The following is from Silas Weir Mitchell's ‘Phantom Limbs,’ Lippincott's Magazine of Popular Literature and Science 8 (1871), pp. 563–69. Mitchell estimated that the war had produced at least 15,000 amputees, now known to be a gross under-estimate.

Mitchell extended his studies into everyday life with Wear and Tear or, Hints for the Overworked (1871), developing a rest cure which was taken by Charlotte Perkins Gilman (dramatized in her 1892 story ‘The Yellow Wallpaper’), Edith Wharton, and later by Virginia Woolf. In his 1884 novel, In War Time, Mitchell describes the Filbert Street Hospital in Philadelphia. For commentary on his career, see Nancy Cervetti, S. Weir Mitchell, 1829–1914: Philadelphia's Literary Physician (University Park, PA: Pennsylvania University Press, 2012).

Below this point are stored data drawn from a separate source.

/-- The checks of 16 R441: the home word, or the trap. -/
def State.accHome (s : State) (ea : Word) (size : Nat) : Except (BitVec 8) (Nat × Nat × Nat) :=
  if ea.toNat % size ≠ 0 then .error Cause.align
  else
    match place s.cur ea.toNat with
    | .shared =>
      match homeOf s.ctx.windows ea.toNat .atomic with
      | some h => .ok h
      | none => .error Cause.storeWindow
    | _ => .error Cause.storeWindow

/-- ACC.I and ACC.F (16 R458). -/
def State.accOne (s : State) (ea value : Word) (fp : Bool) : Res :=
  match s.accHome ea 4 with
  | .error code => s.trap code ea
  | .ok (st, sl, o) =>
    if s.ctx.out ≥ 64 then s.waits .interlock
    else (s.accumulate s.cur ⟨fp, st, sl, o, value, s.ctx.innermost⟩).done id

/-- ACC.I (16 R458). -/
def execAccI (a b : XReg) (s : State) : Res := s.accOne (s.ctx.getX b) (s.ctx.getX a) false
/-- ACC.F (16 R458). -/
def execAccF (a : FReg) (b : XReg) (s : State) : Res := s.accOne (s.ctx.getX b) (s.ctx.getF a) true

/-- ACCSQ (16 R459): ACC.F of f[a] at ea and of its square at ea + 4. -/
def execAccsq (a : FReg) (b : XReg) (s : State) : Res :=
  let ea := s.ctx.getX b
  match s.accHome ea 8, s.accHome (ea + 4) 4 with
  | .error code, _ => s.trap code ea
  | .ok _, .error code => s.trap code (ea + 4)
  | .ok (st, sl, o), .ok (st', sl', o') =>
    if s.ctx.out ≥ 63 then s.waits .interlock
    else
      let y := s.ctx.getF a
      let sq := mulF 0 y y
      let d := s.ctx.innermost
      let s := s.upd (fun c => c.orFp sq.2 false)
      ((s.accumulate s.cur ⟨true, st, sl, o, y, d⟩).accumulate s.cur ⟨true, st', sl', o', sq.1, d⟩).done id

/-- FLUSHR (16 R460). -/
def execFlushr (s : State) : Res :=
  let s := s.startFlush s.cur
  if s.flushed s.cur then s.done (fun c => { c with flushing := false }) else s.waits .interlock

/-- The stop time of the context's switch set has come, or the context is stopped (16 R453, R455; 18 R477). -/
def State.pastStop (s : State) (a : AgentId) : Bool :=
  let c := s.ctxOf a
  c.stopped || (c.switchat ≠ BitVec.allOnes 64 && c.switchat ≤ s.coreClock a)

/-! ### At the home slice (16 R442, R444, R446, R447) -/

/-- The source cluster of a message: the cluster of its owner, of which a copy unit is part; each other hart counts for itself. -/
def sourceOf : AgentId → Nat
  | .core s c _ _ | .copyUnit s c => clusterNo s c
  | h => 20480 + hartNo h

/-- The window that holds the present TIME begins at this multiple of 2^QWX. -/
def windowStart (time qwx : Nat) : Nat := time / 2 ^ qwx * 2 ^ qwx

/-- Accumulates that a slice has accepted from a source in the window that begins at `start`. -/
def Slice.accepted (x : Slice) (src start : Nat) : Nat := x.quota.countP (fun q => q.1 = src && start ≤ q.2)

/-- The stop time of a gang switch of the owner's partition, or team, has come by the slice's TIME, and the set has not resumed (16 R455). -/
def State.gangStopped (s : State) (tenant : Nat) (owner : AgentId) (time : Nat) : Bool :=
  s.switches.any (fun w => w.2.stop ≤ time &&
    (match w.2.team, (s.ctxOf owner).origin with
      | none, _ => w.2.tenant = tenant
      | some t, .member q lid n _ => t = (q, lid, n)
      | some _, .none | some _, .message _ | some _, .loader _ | some _, .firmware => false))

/-- Replace the n-th message in flight. -/
def State.setAcc (s : State) (n : Nat) (m : Acc) : State := { s with accs := s.accs.set n m }
def State.dropAcc (s : State) (n : Nat) : State := { s with accs := s.accs.eraseIdx n }

/-- An accumulate arrives at its home slice: dropped, refused, or applied; each answers its owner. What is to be dropped is not refused, and
the report names the home word by the low 32 bits of its byte number in the model (DESIGN CHOICES: 16 R444, R447 and 22 R539 do not say; log
46). -/
def State.accArrive (s : State) (n : Nat) (m : Acc) : State :=
  let flat := sliceAt m.stack m.slice m.off
  if s.sliceTenant m.stack m.slice m.off ≠ some m.tenant ∨ s.hasBad flat 4 then
    (s.reportFrom m.stack m.owner flat).setAcc n { m with dir := .ack, dropped := true }
  else
    let now := (s.sliceClock m.stack m.slice).toNat
    let start := windowStart now m.qwx
    let src := sourceOf m.owner
    let count := (s.sliceOf m.stack m.slice).accepted src start
    let free := m.must || m.quota = 0 || s.gangStopped m.tenant m.owner now
    if !free && m.quota ≤ count then s.setAcc n { m with dir := .refusal }
    else
      let r := combine m.fp (s.wordAt flat) m.value
      let s := (s.correct flat 4).storeWord flat r.1
      let s := s.ringEntry m.stack m.slice m.off 3 m.owner false m.tenant 15 r.1
      let s := if m.must then s else
        s.updSlice m.stack m.slice (fun x => { x with quota := (src, now) :: x.quota })
      s.setAcc n { m with dir := .ack, flags := m.flags ||| r.2 }

/-- ACCUMULATE_ARRIVAL (16 R442, R444, R447). -/
def execAccumulateArrival (n : Nat) (s : State) : Res :=
  match s.accs[n]? with
  | some m => if m.dir = .toHome then .next (s.accArrive n m) else .next s
  | none => .next s

/-- QUOTA_WINDOW (16 R447): what was accepted in windows that have passed, the longest among them, is forgotten. -/
def execQuotaWindow (stack slice : Nat) (s : State) : Res :=
  .next (s.updSlice stack slice (fun x => { x with quota := x.quota.filter (fun q => windowStart (s.sliceClock stack slice).toNat 15 ≤ q.2) }))

/-- A message on its way joins the output queue of the next router (01 R17): it stands behind those that wait there, and its wait there
begins. The list of messages keeps the order of arrival at their routers. -/
def State.hopAcc (s : State) (n : Nat) : State :=
  match s.accs[n]? with
  | some m => { s with accs := s.accs.eraseIdx n ++ [{ m with waited := s.time.toNat }] }
  | none => s

/-- Two messages may merge (16 R445): `m` waited longer. -/
def Acc.merges (m k : Acc) (time : Nat) : Bool :=
  m.dir = .toHome && k.dir = .toHome && m.stack = k.stack && m.slice = k.slice && m.off = k.off && m.fp = k.fp &&
    m.tenant = k.tenant && m.dom = k.dom && !m.must && !k.must && 2 * (time - m.waited) < m.mwin

/-- ACC_MERGE (16 R445): the messages with these places; the one that arrived first keeps its place and owner, and the other is
acknowledged. -/
def execAccMerge (i j : Nat) (s : State) : Res :=
  let first := min i j
  let later := max i j
  match s.accs[first]?, s.accs[later]? with
  | some m, some k =>
    if first < later ∧ m.merges k s.time.toNat then
      let r := combine m.fp m.value k.value
      let s := s.setAcc first { m with value := r.1, flags := m.flags ||| k.flags ||| r.2 }
      .next (s.setAcc later { k with dir := .ack, flags := 0 })
    else .next s
  | none, _ => .next s
  | some _, none => .next s

/-! ### Back at the owner (16 R443, R449, R453) -/

/-- ACC_ACK: the message is no longer outstanding; flags and a drop mark are recorded; a flush in progress goes on. -/
def execAccAck (n : Nat) (s : State) : Res :=
  match s.accs[n]? with
  | some m =>
    if m.dir = .ack then
      let s := (s.dropAcc n).updOf m.owner (fun c => { c.orLate m.flags with
        out := c.out - 1, mustOut := c.mustOut - bit m.must, drop := c.drop || m.dropped, evictWaits := c.evictWaits && !m.must })
      .next (if (s.ctxOf m.owner).flushing then s.flushTile m.owner else s)
    else .next s
  | none => .next s

/-- The partition of an agent's tenant is restored and has not resumed: a re-injected refusal enters its tile (16 R455). -/
def State.resuming (s : State) (a : AgentId) : Bool :=
  match lookup? s.switches (s.tenantOf a) with
  | some w => w.phase = .restored
  | none => false

/-- The age limit of the tile entries of a context (16 R446, R452). -/
def State.ageLimit (s : State) (a : AgentId) : Nat := 2 ^ ((s.unitOf a).acccfg.agex.toNat + 8)

/-- Entry `n` of a tile has reached its age limit (16 R452). -/
def State.aged (s : State) (a : AgentId) (n : Nat) : Bool :=
  (s.tileEntry a n).isSome && s.ageLimit a ≤ ((s.coreClock a).setWidth 32 - s.wordAt (tileBase a + 16 * n + 12)).toNat

/-- An eviction or an ageing of the context waits for a fifth must-accept message: refusals that return to it are held (16 R451). -/
def State.holdsRefusals (s : State) (a : AgentId) : Bool :=
  let c := s.ctxOf a
  4 ≤ c.mustOut && (c.evictWaits || (List.range 64).any (s.aged a))

/-- A refusal returns (16 R449, R453): it is counted and no longer outstanding; then it goes on as a must-accept message during a
flush, or enters, joins or evicts its entry. A message that needs a must-accept message while four are unacknowledged is held. One that
comes back on resume to a paused owner goes on (DESIGN CHOICE between 16 R453 and R455; log 46). -/
def State.refusalBack (s : State) (n : Nat) (m : Acc) : State :=
  let x : Addend := ⟨m.fp, m.stack, m.slice, m.off, m.value, m.dom⟩
  let a := m.owner
  let c := s.ctxOf a
  let room := c.mustOut < 4
  let back (s : State) : State := (s.dropAcc n).updOf a (fun c => { c.orLate m.flags with
    out := c.out - 1, refused := min (c.refused + 1) 0xFFFF })
  if s.holdsRefusals a then s
  else if c.flushing || (s.pastStop a && !s.resuming a) then (if room then (back s).sendAcc a x true else s)
  else
    let s := s.noteEntry a x.index
    match s.tileEntry a x.index with
    | none => (back s).putTile a x.index x ((s.coreClock a).setWidth 32)
    | some y =>
      if x.joins y then
        let r := combine x.fp y.value x.value
        (((back s).updOf a (fun c => c.orLate r.2))).storeWord (tileBase a + 16 * x.index + 4) r.1
      else if room then (((back s).sendAcc a y true)).putTile a x.index x ((s.coreClock a).setWidth 32)
      else s.updOf a (fun c => { c with evictWaits := true })

/-- REFUSAL_RETURN (16 R449, R453). -/
def execRefusalReturn (n : Nat) (s : State) : Res :=
  match s.accs[n]? with
  | some m => if m.dir = .refusal then .next (s.refusalBack n m) else .next s
  | none => .next s

/-- RESIDUAL_AGEING (16 R452): an entry whose age has reached AGE is sent as a must-accept message. -/
def execResidualAgeing (ag : AgentId) (entry : BitVec 6) (s : State) : Res :=
  let n := entry.toNat
  let s := s.noteEntry ag n
  match s.tileEntry ag n with
  | some x =>
    if s.aged ag n && (s.ctxOf ag).mustFree then .next ((s.clearTile ag n).sendAcc ag x true)
    else .next s
  | none => .next s

/-! ### Returning atomics (16 R461, R462) -/

/-- What an atomic does with the old value: the new word if it stores, and T if it writes T. -/
structure AtomicOut where
  store : Option Word
  t : Option Bool
  deriving DecidableEq, Repr

/-- The table of 16 R462, by fn; y is x[c] and z is x[c+1]. -/
def atomicOp (fn : BitVec 3) (old y z : Word) : AtomicOut :=
  match fn.toNat with
  | 0 => ⟨some (old + y), none⟩
  | 1 =>
    let ok := old.toNat + y.toNat ≤ z.toNat
    ⟨if ok then some (old + y) else none, some ok⟩
  | 2 => if y ≤ old then ⟨some 0, some false⟩ else ⟨some (old + 1), some true⟩
  | 3 => ⟨some y, none⟩
  | 4 => ⟨if old = y then some z else none, some (old = y)⟩
  | 5 => ⟨some (old &&& y), none⟩
  | 6 => ⟨some (old ||| y), none⟩
  | _ => ⟨some (if old.slt y then y else old), none⟩

/-- The result of an atomic: x[a] := old, and T. -/
def Ctx.atomicResult (k : Ctx) (a : XReg) (fn : BitVec 3) (old y z : Word) : Ctx :=
  let k := k.setX a old
  match (atomicOp fn old y z).t with
  | some b => k.setT b
  | none => k

/-- A returning atomic (16 R461): its checks, the wait of a store-release, then in one step at the scratchpad bank, or at the home
slice. ECC_UNCORRECTABLE of a scratchpad word is among the checks, before the wait (DESIGN CHOICE: R461 does not order them; log 46). -/
def State.atomic (s : State) (a b c : XReg) (fn : BitVec 3) : Res :=
  let ea := s.ctx.getX b
  let y := s.ctx.getX c
  let z := s.ctx.getX (c + 1)
  if ea.toNat % 4 ≠ 0 then s.trap Cause.align ea
  else
    match place s.cur ea.toNat with
    | .scratch flat =>
      if s.hasBad flat 4 then s.trap Cause.ecc ea
      else if !s.released s.cur then s.waits .interlock
      else
        let s := s.correct flat 4
        let old := s.wordAt flat
        let s := match (atomicOp fn old y z).store with
          | some w => s.storeWord flat w
          | none => s
        s.done (fun k => k.atomicResult a fn old y z)
    | .shared =>
      match homeOf s.ctx.windows ea.toNat .atomic with
      | none => s.trap Cause.storeWindow ea
      | some (st, sl, o) =>
        match s.ctx.pend with
        | .none =>
          if !s.released s.cur then s.waits .interlock
          else .next (s.upd (fun k => { k with pend := .rmw (sliceAt st sl o) ea fn y z, wait := .load }))
        | .asked _ _ _ => s.waits .load
        | .half _ _ _ _ => s.waits .load
        | .port => s.waits .load
        | .rmw _ _ _ _ _ => s.waits .load
        | .payload _ _ _ _ => s.waits .load
        | .got bs => s.done (fun k => k.atomicResult a fn (wordOfBytes bs) y z)
        | .bad code tval => s.trap code tval
    | _ => s.trap Cause.storeWindow ea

Many persons feel the lost limb as existing the moment they awaken from the merciful stupor of the ether given to destroy the torments of the knife; others come slowly to this consciousness in days or weeks, and when the wound has healed; but, as a rule, the more sound and serviceable the stump, especially if an artificial limb be worn, the more likely is the man to feel faintly the presence of the shorn member. Sometimes a blow on the stump will reawaken such consciousness, or, as happened in one case, a reamputation higher up the limb will summon it anew into seeming existence.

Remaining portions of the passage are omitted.